But what if there is no end to war? (Continued after the fold.) United States military deployment has been on-going, at least since World War II. There is a disconnect between persistent American military engagement and the idea that “peacetimes” continue to exist, reflected in an awkward literature on war in “postwar” America. David Halberstam, for example, gave his book about war during the first Bush and the Clinton administrations the ironic title War in a Time of Peace.
Desegregation of the armed services is an example of social change during a time of military engagement, not during “peacetime.” Although V-E and V-J days had long passed by the time President Truman issued an executive order calling for military desegregation in 1948, World War II itself had not formally come to a close. The U.S. occupied Germany, Japan and other nations, and the Supreme Court continued to uphold exercises of Congress’s war power. World War II slid into the Cold War, which included the use of the Air Force during the 1948 Berlin Airlift. And as has been widely noted, desegregation was accomplished in the Army in the context of the need for ground troops in the Korean War.
Even if we could find ways to bound previous wars in time, the “war on terror” has been defined in a way that confounds the idea of an end point. It is not a war against a nation-state but against an ideology, suggesting that this state of war might only end when we reach an end of ideas themselves.
The Supreme Court has acknowledged the difficulty of our current war era’s temporality. Guantánamo detainees might be held for the duration of the conflict. But as Justice Kennedy suggested in Boumediene v. Bush, the present conflict “if measured from September 11, 2001, to the present, is already among the longest wars in American history.”
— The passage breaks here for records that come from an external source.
-- ==== Sys2Proof/Word.lean ====
section
/-!
DEFINITION. The plainest data types of the model: bytes, memories and sparse tables.
Everything with a rule of its own stands in the files under Machine.
-/

namespace Sys2Proof

/-- One byte. -/
abbrev Byte := BitVec 8

/-- A sparse table from an instance number to a record.
An instance that is not listed holds the table's default record (its value after reset).
The canonical form lists instance numbers strictly rising and never lists the default record. -/
abbrev Tbl (α : Type) := List (Nat × α)

/-- A byte memory: the cells that differ from the byte an unlisted address reads as. -/
abbrev Mem := List Host.Cell

/-- A token's tag: the ticket stream and the sequence number of a ticket it serves (R206). -/
structure Tag where
  stream : Nat
  seq : Nat
  deriving DecidableEq, Repr

end Sys2Proof
end

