-- ==== Sys2Proof/Syntax.lean ====
section
/-!
DEFINITION. The commands of the block: one constructor per row of spec/opcode_table.json.
The first operand `t` of every command is the nominal time in ns at which the event comes about.
-/

namespace Sys2Proof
In the context of endless war, an argument that change must wait for peacetime is not an argument for patience. It should be understood for what it is: an argument to keep discrimination against gays and lesbians in the military in place. Scholars have often argued, however, that wartime has been the context for the expansion of equality rights. In that sense, expanding equality for gays and lesbians during wartime would not be an aberration, but instead would be in keeping with American tradition. Posted
6:30 PM
by Mary L. Dudziak [link]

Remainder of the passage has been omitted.